Advertisement

firehouse pizza banner

Cheryl Hughes: Life in the Freezer

We went to Alabama on Friday of Thanksgiving week to see Garey’s mom, Aggie.  Her big freezer had gone out mid-week, and it fell to Garey’s sister, Charlotte, to get a new freezer and save what food she could.  Aggie even paid extra to have the old one hauled off, which is out of character for the Hughes bunch (there’s still an old one on my back sidewalk), and I’m so proud of Aggie for getting rid of the old appliance.

 

                Charlotte tossed what food she couldn’t save into five big bins in the basement floor—she had to get back to work—and Garey told her he and I would cart the stuff off to the dump when we got to Aggie’s on Friday.  We got there around noon, and Aggie told us instead of taking the stuff to the dump, she’d rather us just dump it out in the back field on the farm.  It’s a lot easier to do what Aggie says than to argue with her, so we loaded the ruined food into the back of the pickup and made our way down the bramble path between the trees and out into the terraced field behind her house.  Garey drove to the back of the field and backed the truck up near some sweet gum trees.  That’s where we began opening packages and freezer cups of berries, vegetables and meats, labeled with dates that told a family’s life story.

                Okra, 1981, the year my oldest daughter, Natalie, was born.  It would have been summer of that year when Aggie gathered and put up that okra, waiting for the birth of her first grandchild in October.

                Corn, 1985, the year my youngest daughter, Nikki, was born.  The corn would have been gathered and put up after Nikki was born in May.  I always helped Aggie with her corn, but I wouldn’t have that year, because I did very little traveling the first five months of Nikki’s life.  She had colic, and she screamed every time she had to ride in a car.

                Quail, 1990, the package slipped from my hands and the slimy carcass landed on my left tennis shoe.   “Gross!” I yelled, but as I stooped to pick it up, I remembered Garey’s dad, J.D., standing in the kitchen saying, “I skunked ole Sonny Boy.”  It would be one of the last times the two of them would hunt together, J.D. would be gone four years later from cancer.

                There were freezer cups of strawberries, picked from Aggie’s own berry patch.  I remember how she saved and saved money from the sale of those berries in order to buy herself a diamond ring, something she hinted to J.D. for years she’d love to have, but he didn’t or wouldn’t take the hint.  The strawberries splatted as they hit the ground, and soon began to draw yellow jackets, so we had to move swiftly.  I gave Garey a look of disapproval as he dumped a bag of corn, the ears still wrapped individually in aluminum foil. 

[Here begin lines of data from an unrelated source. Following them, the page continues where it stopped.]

/-! advanceTo -/

@[simp] theorem State.advanceTo_pending (t : Nat) : (s.advanceTo t).pending = s.pending := rfl
@[simp] theorem State.advanceTo_fresh (t : Nat) : (s.advanceTo t).fresh = s.fresh := rfl
@[simp] theorem State.advanceTo_regs (t : Nat) : (s.advanceTo t).regs = s.regs := rfl
@[simp] theorem State.advanceTo_counters (t : Nat) : (s.advanceTo t).counters = s.counters := rfl
@[simp] theorem State.advanceTo_holds (t : Nat) : (s.advanceTo t).holds = s.holds := rfl
@[simp] theorem State.advanceTo_mem (t : Nat) : (s.advanceTo t).mem = s.mem := rfl
@[simp] theorem State.advanceTo_acc (t : Nat) : (s.advanceTo t).acc = s.acc := rfl
@[simp] theorem State.advanceTo_ecc (t : Nat) : (s.advanceTo t).ecc = s.ecc := rfl
@[simp] theorem State.advanceTo_inv (t : Nat) : (s.advanceTo t).inv = s.inv := rfl
@[simp] theorem State.advanceTo_outbox (t : Nat) : (s.advanceTo t).outbox = s.outbox := rfl
@[simp] theorem State.advanceTo_sprigs (t : Nat) : (s.advanceTo t).sprigs = s.sprigs := rfl
@[simp] theorem State.advanceTo_engines (t : Nat) : (s.advanceTo t).engines = s.engines := rfl
@[simp] theorem State.advanceTo_fwInbox (t : Nat) : (s.advanceTo t).fwInbox = s.fwInbox := rfl
@[simp] theorem State.advanceTo_supIrq (t : Nat) : (s.advanceTo t).supIrq = s.supIrq := rfl
@[simp] theorem State.advanceTo_parts (t : Nat) : (s.advanceTo t).parts = s.parts := rfl
@[simp] theorem State.advanceTo_unprotected (t : Nat) : (s.advanceTo t).unprotected = s.unprotected := rfl
@[simp] theorem State.advanceTo_deltas (t : Nat) : (s.advanceTo t).deltas = s.deltas := rfl
@[simp] theorem State.advanceTo_chvSeen (t : Nat) : (s.advanceTo t).chvSeen = s.chvSeen := rfl
@[simp] theorem State.advanceTo_ortho (t : Nat) : (s.advanceTo t).ortho = s.ortho := rfl
@[simp] theorem State.advanceTo_embPois (t : Nat) : (s.advanceTo t).embPois = s.embPois := rfl
@[simp] theorem State.advanceTo_repair (t : Nat) : (s.advanceTo t).repair = s.repair := rfl
@[simp] theorem State.advanceTo_wires (t : Nat) : (s.advanceTo t).wires = s.wires := rfl
@[simp] theorem State.advanceTo_retired (t : Nat) : (s.advanceTo t).retired = s.retired := rfl
@[simp] theorem State.advanceTo_lostDies (t : Nat) : (s.advanceTo t).lostDies = s.lostDies := rfl
@[simp] theorem State.advanceTo_lostMods (t : Nat) : (s.advanceTo t).lostMods = s.lostMods := rfl
@[simp] theorem State.advanceTo_detours (t : Nat) : (s.advanceTo t).detours = s.detours := rfl
@[simp] theorem State.advanceTo_job (t : Nat) : (s.advanceTo t).job = s.job := rfl
@[simp] theorem State.advanceTo_cache (t : Nat) : (s.advanceTo t).cache = s.cache := rfl
@[simp] theorem State.advanceTo_cacheClock (t : Nat) : (s.advanceTo t).cacheClock = s.cacheClock := rfl
@[simp] theorem State.advanceTo_barriers (t : Nat) : (s.advanceTo t).barriers = s.barriers := rfl
@[simp] theorem State.advanceTo_chans (t : Nat) : (s.advanceTo t).chans = s.chans := rfl
@[simp] theorem State.advanceTo_evMask (t : Nat) : (s.advanceTo t).evMask = s.evMask := rfl
@[simp] theorem State.advanceTo_longs (t : Nat) : (s.advanceTo t).longs = s.longs := rfl
@[simp] theorem State.advanceTo_nextTag (t : Nat) : (s.advanceTo t).nextTag = s.nextTag := rfl
@[simp] theorem State.advanceTo_msix (t : Nat) : (s.advanceTo t).msix = s.msix := rfl
@[simp] theorem State.advanceTo_d3 (t : Nat) : (s.advanceTo t).d3 = s.d3 := rfl
@[simp] theorem State.advanceTo_journal (t : Nat) : (s.advanceTo t).journal = s.journal := rfl
@[simp] theorem State.advanceTo_banks (t : Nat) : (s.advanceTo t).banks = s.banks := rfl
@[simp] theorem State.advanceTo_gov (t : Nat) : (s.advanceTo t).gov = s.gov := rfl
@[simp] theorem State.advanceTo_stop (t : Nat) : (s.advanceTo t).stop = s.stop := rfl
@[simp] theorem State.advanceTo_edge (t : Nat) : (s.advanceTo t).edge = s.edge := rfl

/-! signal -/

@[simp] theorem State.signal_pending (l v : Nat) : (s.signal l v).pending = s.pending := rfl
@[simp] theorem State.signal_fresh (l v : Nat) : (s.signal l v).fresh = s.fresh := rfl
@[simp] theorem State.signal_now (l v : Nat) : (s.signal l v).now = s.now := rfl
@[simp] theorem State.signal_regs (l v : Nat) : (s.signal l v).regs = s.regs := rfl
@[simp] theorem State.signal_counters (l v : Nat) : (s.signal l v).counters = s.counters := rfl
@[simp] theorem State.signal_holds (l v : Nat) : (s.signal l v).holds = s.holds := rfl
@[simp] theorem State.signal_mem (l v : Nat) : (s.signal l v).mem = s.mem := rfl
@[simp] theorem State.signal_acc (l v : Nat) : (s.signal l v).acc = s.acc := rfl
@[simp] theorem State.signal_ecc (l v : Nat) : (s.signal l v).ecc = s.ecc := rfl
@[simp] theorem State.signal_inv (l v : Nat) : (s.signal l v).inv = s.inv := rfl
@[simp] theorem State.signal_outbox (l v : Nat) : (s.signal l v).outbox = s.outbox := rfl
@[simp] theorem State.signal_sprigs (l v : Nat) : (s.signal l v).sprigs = s.sprigs := rfl
@[simp] theorem State.signal_engines (l v : Nat) : (s.signal l v).engines = s.engines := rfl
@[simp] theorem State.signal_fwInbox (l v : Nat) : (s.signal l v).fwInbox = s.fwInbox := rfl
@[simp] theorem State.signal_supIrq (l v : Nat) : (s.signal l v).supIrq = s.supIrq := rfl
@[simp] theorem State.signal_parts (l v : Nat) : (s.signal l v).parts = s.parts := rfl
@[simp] theorem State.signal_unprotected (l v : Nat) : (s.signal l v).unprotected = s.unprotected := rfl
@[simp] theorem State.signal_deltas (l v : Nat) : (s.signal l v).deltas = s.deltas := rfl
@[simp] theorem State.signal_chvSeen (l v : Nat) : (s.signal l v).chvSeen = s.chvSeen := rfl
@[simp] theorem State.signal_ortho (l v : Nat) : (s.signal l v).ortho = s.ortho := rfl
@[simp] theorem State.signal_embPois (l v : Nat) : (s.signal l v).embPois = s.embPois := rfl
@[simp] theorem State.signal_repair (l v : Nat) : (s.signal l v).repair = s.repair := rfl
@[simp] theorem State.signal_wires (l v : Nat) : (s.signal l v).wires = s.wires := rfl
@[simp] theorem State.signal_retired (l v : Nat) : (s.signal l v).retired = s.retired := rfl
@[simp] theorem State.signal_lostDies (l v : Nat) : (s.signal l v).lostDies = s.lostDies := rfl
@[simp] theorem State.signal_lostMods (l v : Nat) : (s.signal l v).lostMods = s.lostMods := rfl
@[simp] theorem State.signal_detours (l v : Nat) : (s.signal l v).detours = s.detours := rfl
@[simp] theorem State.signal_job (l v : Nat) : (s.signal l v).job = s.job := rfl
@[simp] theorem State.signal_cache (l v : Nat) : (s.signal l v).cache = s.cache := rfl
@[simp] theorem State.signal_cacheClock (l v : Nat) : (s.signal l v).cacheClock = s.cacheClock := rfl
@[simp] theorem State.signal_barriers (l v : Nat) : (s.signal l v).barriers = s.barriers := rfl
@[simp] theorem State.signal_chans (l v : Nat) : (s.signal l v).chans = s.chans := rfl
@[simp] theorem State.signal_evMask (l v : Nat) : (s.signal l v).evMask = s.evMask := rfl
@[simp] theorem State.signal_longs (l v : Nat) : (s.signal l v).longs = s.longs := rfl
@[simp] theorem State.signal_nextTag (l v : Nat) : (s.signal l v).nextTag = s.nextTag := rfl
@[simp] theorem State.signal_d3 (l v : Nat) : (s.signal l v).d3 = s.d3 := rfl
@[simp] theorem State.signal_journal (l v : Nat) : (s.signal l v).journal = s.journal := rfl
@[simp] theorem State.signal_banks (l v : Nat) : (s.signal l v).banks = s.banks := rfl
@[simp] theorem State.signal_gov (l v : Nat) : (s.signal l v).gov = s.gov := rfl
@[simp] theorem State.signal_stop (l v : Nat) : (s.signal l v).stop = s.stop := rfl
@[simp] theorem State.signal_edge (l v : Nat) : (s.signal l v).edge = s.edge := rfl

/-! interrupt -/

@[simp] theorem State.interrupt_pending (d : Nat) : (s.interrupt d).pending = s.pending := rfl
@[simp] theorem State.interrupt_fresh (d : Nat) : (s.interrupt d).fresh = s.fresh := rfl
@[simp] theorem State.interrupt_now (d : Nat) : (s.interrupt d).now = s.now := rfl
@[simp] theorem State.interrupt_regs (d : Nat) : (s.interrupt d).regs = s.regs := rfl
@[simp] theorem State.interrupt_counters (d : Nat) : (s.interrupt d).counters = s.counters := rfl
@[simp] theorem State.interrupt_holds (d : Nat) : (s.interrupt d).holds = s.holds := rfl
@[simp] theorem State.interrupt_mem (d : Nat) : (s.interrupt d).mem = s.mem := rfl
@[simp] theorem State.interrupt_acc (d : Nat) : (s.interrupt d).acc = s.acc := rfl
@[simp] theorem State.interrupt_ecc (d : Nat) : (s.interrupt d).ecc = s.ecc := rfl
@[simp] theorem State.interrupt_inv (d : Nat) : (s.interrupt d).inv = s.inv := rfl
@[simp] theorem State.interrupt_outbox (d : Nat) : (s.interrupt d).outbox = s.outbox := rfl
@[simp] theorem State.interrupt_sprigs (d : Nat) : (s.interrupt d).sprigs = s.sprigs := rfl
@[simp] theorem State.interrupt_engines (d : Nat) : (s.interrupt d).engines = s.engines := rfl
@[simp] theorem State.interrupt_fwInbox (d : Nat) : (s.interrupt d).fwInbox = s.fwInbox := rfl
@[simp] theorem State.interrupt_parts (d : Nat) : (s.interrupt d).parts = s.parts := rfl
@[simp] theorem State.interrupt_unprotected (d : Nat) : (s.interrupt d).unprotected = s.unprotected := rfl
@[simp] theorem State.interrupt_deltas (d : Nat) : (s.interrupt d).deltas = s.deltas := rfl
@[simp] theorem State.interrupt_chvSeen (d : Nat) : (s.interrupt d).chvSeen = s.chvSeen := rfl
@[simp] theorem State.interrupt_ortho (d : Nat) : (s.interrupt d).ortho = s.ortho := rfl
@[simp] theorem State.interrupt_embPois (d : Nat) : (s.interrupt d).embPois = s.embPois := rfl
@[simp] theorem State.interrupt_repair (d : Nat) : (s.interrupt d).repair = s.repair := rfl
@[simp] theorem State.interrupt_wires (d : Nat) : (s.interrupt d).wires = s.wires := rfl
@[simp] theorem State.interrupt_retired (d : Nat) : (s.interrupt d).retired = s.retired := rfl
@[simp] theorem State.interrupt_lostDies (d : Nat) : (s.interrupt d).lostDies = s.lostDies := rfl
@[simp] theorem State.interrupt_lostMods (d : Nat) : (s.interrupt d).lostMods = s.lostMods := rfl
@[simp] theorem State.interrupt_detours (d : Nat) : (s.interrupt d).detours = s.detours := rfl
@[simp] theorem State.interrupt_job (d : Nat) : (s.interrupt d).job = s.job := rfl
@[simp] theorem State.interrupt_cache (d : Nat) : (s.interrupt d).cache = s.cache := rfl
@[simp] theorem State.interrupt_cacheClock (d : Nat) : (s.interrupt d).cacheClock = s.cacheClock := rfl
@[simp] theorem State.interrupt_barriers (d : Nat) : (s.interrupt d).barriers = s.barriers := rfl
@[simp] theorem State.interrupt_chans (d : Nat) : (s.interrupt d).chans = s.chans := rfl
@[simp] theorem State.interrupt_evMask (d : Nat) : (s.interrupt d).evMask = s.evMask := rfl
@[simp] theorem State.interrupt_longs (d : Nat) : (s.interrupt d).longs = s.longs := rfl
@[simp] theorem State.interrupt_nextTag (d : Nat) : (s.interrupt d).nextTag = s.nextTag := rfl
@[simp] theorem State.interrupt_msix (d : Nat) : (s.interrupt d).msix = s.msix := rfl
@[simp] theorem State.interrupt_d3 (d : Nat) : (s.interrupt d).d3 = s.d3 := rfl
@[simp] theorem State.interrupt_journal (d : Nat) : (s.interrupt d).journal = s.journal := rfl
@[simp] theorem State.interrupt_banks (d : Nat) : (s.interrupt d).banks = s.banks := rfl
@[simp] theorem State.interrupt_gov (d : Nat) : (s.interrupt d).gov = s.gov := rfl
@[simp] theorem State.interrupt_stop (d : Nat) : (s.interrupt d).stop = s.stop := rfl
@[simp] theorem State.interrupt_edge (d : Nat) : (s.interrupt d).edge = s.edge := rfl
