/-- One descriptor: host to device, 4 bytes to DPA 0x100. -/
def desc1 (len : Nat) : List Byte := (cmdOf (place 8 7 0x100 ++ place 16 4 len ++ [(20, 1)])).take 32
theorem test_dma_command_of_mci :
    let t := after (.dma 0 3 (desc1 4) [[1, 2, 3, 4]]) (asked live0 [0x40, 0, 0, 1])
    let u := after (.dma 0 3 (desc1 5) [[1, 2, 3, 4, 5]]) (asked live0 [0x40, 0, 0, 1])
    live0.dmaDescOk (desc1 4) = true ∧ live0.dmaDescOk (desc1 5) = false ∧ t.bytes 0x100 4 = [1, 2, 3, 4] ∧ ackOf t = codeAck 1 ∧
      (t.longs.map fun c => c.result) = [some (0, [1])] ∧ (u.longs.map fun c => c.result) = [some (0x14, [0, 0])] ∧
      ackOf (after (.dma 0 3 [] []) (asked live0 [0x40, 0, 0, 0])) = codeAck 5 := by decide +kernel

theorem test_storage_commands :
    ackOf (after (.replayStep 0 3) (asked running [0x50, 3])) = codeAck 3 ∧
      ackOf (after (.jrnRead 0 3) (asked live0 [0x51, 3])) = codeAck 0x13 ∧
      ackOf (after (.fwStage 0 3) (asked (live0.setFw fun f => f) [0x80, 0, 0x100, 64])) = codeAck 5 ∧
      ackOf (after (.fwActivate 0 3 false) (asked live0 [0x81])) = codeAck 5 := by decide +kernel

def stagedFw : State := live0.setFw fun f => { f with staged := some [1] }
theorem test_fw_activate :
    let t := after (.fwActivate 0 3 false) (asked stagedFw [0x81])
    let u := after (.fwActivate 0 3 true) (asked stagedFw [0x81])
    stagedFw.flag 18 .GLB_FUNC_READY_TWIN = true ∧ t.edge.fw.stage = 1 ∧ t.flag 18 .GLB_FUNC_READY_TWIN = false ∧ ackOf t = codeAck 1 ∧
      (u.longs.map fun c => c.result) = [some (0x0E, [])] := by decide +kernel

/-! JOB_LOAD of a graph without operators, on a group of one module. -/

/-- The graph at 0x1000, the cut at 0x2000, an empty descriptor table at 0x3000, the fabric map at 0x4000. -/
def jobInMemory : State :=
  storing (storing (storing (storing live0 0x1000
    [(0, 1), (2, 4), (8, 1), (24, 1), (32, 6), (34, 2), (48, 7), (50, 1)]) 0x2000
    [(0, 1), (2, 1), (4, 1), (5, 1), (6, 1), (8, 1), (12, 1), (16, 1), (20, 1)]) 0x3000 [(0, 1)]) 0x4000 [(0, 1), (1, 1), (2, 1)]

def loadWords (flags : Word) : List Word := [0x10, 0x1000, 0, 56, 0x2000, 0, 0x3000, 0, 7, 0, 0x4000, 0, flags, 0, 0]

def loadPlan (lock : Bool) : LoadPlan :=
  { variants := 4, longestStep := 1000, groupPlan := 0, groupMax := 0, groupMin := 0, fits := true, parBase := 0, parBlocks := 0,
    stgBase := 0, groupLock := lock }

theorem test_job_load :
    jobInMemory.canonical = true ∧ (match jobInMemory.checkLoad (loadWords 0) (loadPlan true) with
      | (_, .ok x) => x.ref.isEmpty && x.tick == 1024 && x.job.cut.group == 1 && x.job.seed == 7
      | _ => false) = true := by decide +kernel

theorem test_job_load_refused :
    (State.runJobLoad (loadPlan true) jobInMemory (loadWords 0x10000) 1).2 = .done rcDenied [] ∧
      (State.runJobLoad (loadPlan false) jobInMemory (loadWords 0) 1).2 = .accept rcPending none ∧
      (match jobInMemory.checkLoad (loadWords 1) (loadPlan true) with | (_, .error e) => e.1 == rcBadArg | _ => false) = true := by
  decide +kernel

/-! Stops, authorization, counters (chapter 15). -/

/-- R433: T is 12 ns on in module scope, GLEAD in group scope. -/
theorem test_stop :
    let t := after (.stop 0 0x80000000#32) { live0 with now := 100 }
    t.stop.target = 112 ∧ t.getF 5 .DBG_STOP_STATUS_STATE = 1 ∧ t.getF 19 .DBG_STOP_STATUS_SRC = 0 ∧ t.reg 5 Reg.DBG_STOP_T_LO = 112 ∧
      t.getF 7 .DBG_STOP_ID_ID = 1023 * 65536 ∧ idles (.stop 0 0xC0000000#32) live0 = true ∧ idles (.resume 0 0xC0000000#32) live0 = true := by decide +kernel

theorem test_group_stop_by_pin :
    let s := (live0.setF 18 .DBG_STOP_CTL_PIN_EN 1).setF 18 .DBG_STOP_CTL_SCOPE 1
    let t := after .dbgStopN s
    t.getF 3 .DBG_STOP_STATUS_SRC = 2 ∧ t.stop.target = s.getF 18 .DBG_STOP_CFG_GLEAD * 1000 ∧
      t.outbox = [Sent.stop 0 (1023 * 65536) t.stop.target none] ∧ idles .dbgStopN (live0.setF 18 .DBG_STOP_CTL_PIN_EN 0) = true := by decide +kernel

                “I figure if a squirrel can chew the hull off a nut, a piece of foil won’t give him any trouble,” he said.  (I hate when he uses common sense tactics on me.)

                We took all of the bags and containers back to the house, where we threw some in the trash and washed up what could be saved.  It made me sad for Aggie that she had lost all that food.

                People of Aggie’s generation worked so hard to raise and gather and preserve food.  Many of them did so because they had been hungry as children, and they never wanted to be that way again.  Abundance wasn’t something they had grown up with, so when it came their way, they sure weren’t going to waste it.  They learned how to can and freeze and salt cure everything they could, and they passed on those skills to my generation.

                I understand that many people of my generation and younger don’t see the necessity of learning how to grow and preserve their own food.  In this country, food is so readily accessible.  I still feel the importance of raising and preserving food for a couple of reasons. First, I am a student of history, and I know that countries rise and countries fall, but people will always need food.  If everything goes to hell in a hand basket around you, you can survive if you have food.  Second, I have seen over and over again the importance of working together as a family.  There is something about suffering and succeeding together that brings people closer.

                I am sad that Aggie lost all that food, but she didn’t lose the time she had with us as we helped her grow it and put it into that freezer.  Now, if I could get her to talk Garey into moving that old one off my back side walk, it would feel like a win-win situation all around.